What is required:
Across the listing below, count the lines with "stick" in them. Write nothing but the number.

[[ Exercise data open ]]

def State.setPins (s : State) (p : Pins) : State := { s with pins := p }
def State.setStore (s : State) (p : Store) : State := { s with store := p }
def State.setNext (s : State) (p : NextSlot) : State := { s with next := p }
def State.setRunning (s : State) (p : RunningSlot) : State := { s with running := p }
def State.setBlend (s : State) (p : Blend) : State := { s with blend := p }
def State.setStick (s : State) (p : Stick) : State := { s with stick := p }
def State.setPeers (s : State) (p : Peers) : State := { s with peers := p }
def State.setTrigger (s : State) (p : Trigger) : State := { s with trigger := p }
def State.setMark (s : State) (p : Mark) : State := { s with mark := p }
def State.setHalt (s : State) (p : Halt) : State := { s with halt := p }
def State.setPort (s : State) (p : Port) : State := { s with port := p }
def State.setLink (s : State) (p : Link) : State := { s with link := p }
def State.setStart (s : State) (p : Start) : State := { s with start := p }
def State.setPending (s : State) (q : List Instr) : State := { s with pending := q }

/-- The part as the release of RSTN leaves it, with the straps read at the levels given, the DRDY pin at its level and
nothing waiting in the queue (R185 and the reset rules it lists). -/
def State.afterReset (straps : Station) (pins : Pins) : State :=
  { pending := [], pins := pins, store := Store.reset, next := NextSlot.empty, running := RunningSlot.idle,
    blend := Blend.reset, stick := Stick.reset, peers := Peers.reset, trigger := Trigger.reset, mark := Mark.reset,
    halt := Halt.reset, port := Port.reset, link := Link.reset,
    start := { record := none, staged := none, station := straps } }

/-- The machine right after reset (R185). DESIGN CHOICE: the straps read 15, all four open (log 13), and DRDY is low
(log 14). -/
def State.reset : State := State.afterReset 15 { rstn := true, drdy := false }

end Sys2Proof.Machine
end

[[ Exercise data closed ]]
[[ Exercise data open ]]

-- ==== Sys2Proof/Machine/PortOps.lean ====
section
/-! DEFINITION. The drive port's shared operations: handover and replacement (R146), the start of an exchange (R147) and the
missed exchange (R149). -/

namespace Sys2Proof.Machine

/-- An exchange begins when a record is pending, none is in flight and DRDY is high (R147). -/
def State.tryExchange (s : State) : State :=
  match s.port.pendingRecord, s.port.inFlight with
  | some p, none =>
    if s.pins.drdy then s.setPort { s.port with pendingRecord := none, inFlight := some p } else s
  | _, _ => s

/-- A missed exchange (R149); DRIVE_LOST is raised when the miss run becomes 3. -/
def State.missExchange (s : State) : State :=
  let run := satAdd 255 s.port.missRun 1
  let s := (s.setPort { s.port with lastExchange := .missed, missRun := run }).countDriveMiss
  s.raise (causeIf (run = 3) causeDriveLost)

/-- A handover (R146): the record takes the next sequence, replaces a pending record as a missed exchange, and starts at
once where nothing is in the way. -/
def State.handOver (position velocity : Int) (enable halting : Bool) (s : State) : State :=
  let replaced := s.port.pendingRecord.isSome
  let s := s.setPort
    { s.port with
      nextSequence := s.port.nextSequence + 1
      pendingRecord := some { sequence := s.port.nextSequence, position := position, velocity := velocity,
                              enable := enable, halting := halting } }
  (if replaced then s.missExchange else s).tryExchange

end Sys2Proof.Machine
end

[[ Exercise data closed ]]
[[ Exercise data open ]]

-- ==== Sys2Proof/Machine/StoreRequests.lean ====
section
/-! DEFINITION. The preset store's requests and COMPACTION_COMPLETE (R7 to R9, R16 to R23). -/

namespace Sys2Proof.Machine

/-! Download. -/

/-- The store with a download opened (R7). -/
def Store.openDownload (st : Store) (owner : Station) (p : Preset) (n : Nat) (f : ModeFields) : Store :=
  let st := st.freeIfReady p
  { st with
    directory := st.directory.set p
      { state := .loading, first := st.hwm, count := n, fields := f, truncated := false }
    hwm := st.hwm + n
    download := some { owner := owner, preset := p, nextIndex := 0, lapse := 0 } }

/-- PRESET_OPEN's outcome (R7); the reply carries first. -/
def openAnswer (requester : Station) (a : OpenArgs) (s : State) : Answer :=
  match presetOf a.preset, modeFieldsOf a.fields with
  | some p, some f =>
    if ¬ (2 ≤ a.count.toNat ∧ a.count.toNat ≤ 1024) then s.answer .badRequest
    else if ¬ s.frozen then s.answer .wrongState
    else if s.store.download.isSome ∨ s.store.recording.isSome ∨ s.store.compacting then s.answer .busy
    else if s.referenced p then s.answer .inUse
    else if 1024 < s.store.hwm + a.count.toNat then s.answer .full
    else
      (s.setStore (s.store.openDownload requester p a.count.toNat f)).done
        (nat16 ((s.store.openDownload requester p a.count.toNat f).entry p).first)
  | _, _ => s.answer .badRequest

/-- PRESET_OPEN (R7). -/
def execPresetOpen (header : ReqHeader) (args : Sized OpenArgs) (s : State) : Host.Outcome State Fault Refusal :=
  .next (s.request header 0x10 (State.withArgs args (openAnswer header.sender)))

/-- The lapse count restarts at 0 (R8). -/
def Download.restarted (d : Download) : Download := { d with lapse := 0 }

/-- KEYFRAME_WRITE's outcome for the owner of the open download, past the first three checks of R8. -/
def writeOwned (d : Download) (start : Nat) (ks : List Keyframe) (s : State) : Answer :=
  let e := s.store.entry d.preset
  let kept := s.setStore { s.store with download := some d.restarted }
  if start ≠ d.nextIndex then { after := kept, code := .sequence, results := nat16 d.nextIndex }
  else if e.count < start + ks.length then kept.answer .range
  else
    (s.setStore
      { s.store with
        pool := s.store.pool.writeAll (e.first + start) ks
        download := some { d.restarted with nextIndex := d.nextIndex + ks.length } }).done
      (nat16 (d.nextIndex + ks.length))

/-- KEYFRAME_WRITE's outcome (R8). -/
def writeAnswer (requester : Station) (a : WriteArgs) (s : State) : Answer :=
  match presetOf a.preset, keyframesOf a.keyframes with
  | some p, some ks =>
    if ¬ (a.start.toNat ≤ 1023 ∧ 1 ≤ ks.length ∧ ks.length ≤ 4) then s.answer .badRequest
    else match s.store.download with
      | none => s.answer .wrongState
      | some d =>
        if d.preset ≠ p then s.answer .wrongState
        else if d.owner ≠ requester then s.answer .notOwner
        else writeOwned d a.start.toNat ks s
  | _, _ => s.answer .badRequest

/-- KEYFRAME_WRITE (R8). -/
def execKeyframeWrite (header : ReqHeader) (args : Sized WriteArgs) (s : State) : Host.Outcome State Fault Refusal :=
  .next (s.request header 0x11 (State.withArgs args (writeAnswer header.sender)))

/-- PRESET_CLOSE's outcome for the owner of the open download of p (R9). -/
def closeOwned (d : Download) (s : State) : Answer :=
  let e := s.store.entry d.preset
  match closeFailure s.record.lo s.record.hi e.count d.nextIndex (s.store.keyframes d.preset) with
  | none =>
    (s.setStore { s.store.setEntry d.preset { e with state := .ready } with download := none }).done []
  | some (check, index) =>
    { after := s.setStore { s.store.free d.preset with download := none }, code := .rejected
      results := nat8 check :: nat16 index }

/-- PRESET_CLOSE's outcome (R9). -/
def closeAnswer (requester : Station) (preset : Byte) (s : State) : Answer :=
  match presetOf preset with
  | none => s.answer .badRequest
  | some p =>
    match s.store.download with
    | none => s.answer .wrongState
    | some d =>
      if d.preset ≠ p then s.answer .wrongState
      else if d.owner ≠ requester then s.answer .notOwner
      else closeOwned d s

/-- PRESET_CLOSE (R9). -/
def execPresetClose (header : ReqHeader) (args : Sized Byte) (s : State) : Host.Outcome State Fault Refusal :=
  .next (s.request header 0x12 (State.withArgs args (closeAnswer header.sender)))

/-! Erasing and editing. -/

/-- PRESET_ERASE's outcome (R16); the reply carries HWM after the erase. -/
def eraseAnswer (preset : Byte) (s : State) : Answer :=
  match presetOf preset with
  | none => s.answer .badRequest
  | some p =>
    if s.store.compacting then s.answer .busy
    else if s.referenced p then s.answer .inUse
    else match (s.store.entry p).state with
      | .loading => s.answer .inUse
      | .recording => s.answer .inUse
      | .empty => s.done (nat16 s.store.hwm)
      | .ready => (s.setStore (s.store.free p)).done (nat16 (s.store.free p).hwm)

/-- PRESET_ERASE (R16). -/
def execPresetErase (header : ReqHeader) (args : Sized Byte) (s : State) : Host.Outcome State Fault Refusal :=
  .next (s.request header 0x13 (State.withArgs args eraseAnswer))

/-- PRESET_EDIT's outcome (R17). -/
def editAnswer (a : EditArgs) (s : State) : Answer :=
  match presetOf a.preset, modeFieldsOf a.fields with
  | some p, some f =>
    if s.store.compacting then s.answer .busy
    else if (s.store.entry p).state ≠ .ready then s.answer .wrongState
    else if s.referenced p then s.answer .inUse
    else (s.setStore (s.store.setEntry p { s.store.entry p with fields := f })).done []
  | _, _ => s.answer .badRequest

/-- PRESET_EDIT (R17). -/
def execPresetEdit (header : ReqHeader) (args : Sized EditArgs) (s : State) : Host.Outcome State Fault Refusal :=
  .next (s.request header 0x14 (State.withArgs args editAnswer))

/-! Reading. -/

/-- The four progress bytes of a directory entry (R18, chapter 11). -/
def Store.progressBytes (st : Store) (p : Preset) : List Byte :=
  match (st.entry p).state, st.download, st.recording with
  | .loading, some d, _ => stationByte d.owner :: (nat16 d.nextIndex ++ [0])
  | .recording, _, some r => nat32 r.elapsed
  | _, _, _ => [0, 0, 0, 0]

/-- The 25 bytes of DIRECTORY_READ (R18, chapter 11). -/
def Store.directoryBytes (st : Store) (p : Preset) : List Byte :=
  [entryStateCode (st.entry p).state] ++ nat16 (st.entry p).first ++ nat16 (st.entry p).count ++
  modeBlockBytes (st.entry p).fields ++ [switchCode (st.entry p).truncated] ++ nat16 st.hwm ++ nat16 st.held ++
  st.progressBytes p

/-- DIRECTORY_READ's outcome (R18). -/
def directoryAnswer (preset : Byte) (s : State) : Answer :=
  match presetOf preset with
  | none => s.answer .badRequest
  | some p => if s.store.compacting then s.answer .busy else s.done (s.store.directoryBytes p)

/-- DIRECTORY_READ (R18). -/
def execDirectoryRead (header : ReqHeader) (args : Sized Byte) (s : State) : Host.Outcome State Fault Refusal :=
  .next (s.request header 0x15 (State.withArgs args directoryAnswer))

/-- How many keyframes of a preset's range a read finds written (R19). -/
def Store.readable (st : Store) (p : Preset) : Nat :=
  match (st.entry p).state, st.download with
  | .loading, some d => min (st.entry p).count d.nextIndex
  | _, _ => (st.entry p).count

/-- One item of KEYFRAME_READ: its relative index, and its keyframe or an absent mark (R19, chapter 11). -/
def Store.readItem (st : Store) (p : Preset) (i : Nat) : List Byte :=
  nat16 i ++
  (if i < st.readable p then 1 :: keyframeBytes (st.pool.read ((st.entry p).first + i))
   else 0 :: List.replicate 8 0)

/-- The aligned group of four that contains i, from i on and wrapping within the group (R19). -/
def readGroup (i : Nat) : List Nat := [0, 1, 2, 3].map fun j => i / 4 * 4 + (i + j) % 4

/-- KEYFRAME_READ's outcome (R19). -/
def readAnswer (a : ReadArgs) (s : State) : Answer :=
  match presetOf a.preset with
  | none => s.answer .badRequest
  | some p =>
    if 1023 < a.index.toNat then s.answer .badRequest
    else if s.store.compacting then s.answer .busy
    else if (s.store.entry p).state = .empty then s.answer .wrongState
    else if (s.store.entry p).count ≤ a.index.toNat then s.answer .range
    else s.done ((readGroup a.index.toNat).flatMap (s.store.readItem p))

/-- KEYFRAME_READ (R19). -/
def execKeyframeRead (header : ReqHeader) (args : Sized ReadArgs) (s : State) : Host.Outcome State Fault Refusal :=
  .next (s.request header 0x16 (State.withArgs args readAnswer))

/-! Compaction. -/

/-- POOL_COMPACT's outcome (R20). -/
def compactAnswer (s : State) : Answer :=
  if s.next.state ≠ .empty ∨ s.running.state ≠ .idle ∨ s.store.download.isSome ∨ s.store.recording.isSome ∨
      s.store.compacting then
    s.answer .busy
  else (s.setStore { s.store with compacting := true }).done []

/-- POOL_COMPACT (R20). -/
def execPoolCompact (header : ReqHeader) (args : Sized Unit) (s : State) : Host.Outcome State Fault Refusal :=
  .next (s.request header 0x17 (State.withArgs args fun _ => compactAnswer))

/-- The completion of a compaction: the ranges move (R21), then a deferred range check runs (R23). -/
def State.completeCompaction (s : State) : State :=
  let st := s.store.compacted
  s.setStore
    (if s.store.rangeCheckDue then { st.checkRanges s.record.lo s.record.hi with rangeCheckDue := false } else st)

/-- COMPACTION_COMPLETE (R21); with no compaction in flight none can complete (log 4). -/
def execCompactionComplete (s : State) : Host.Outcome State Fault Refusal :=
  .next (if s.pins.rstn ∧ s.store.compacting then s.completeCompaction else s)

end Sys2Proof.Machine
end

[[ Exercise data closed ]]

Task solution:
2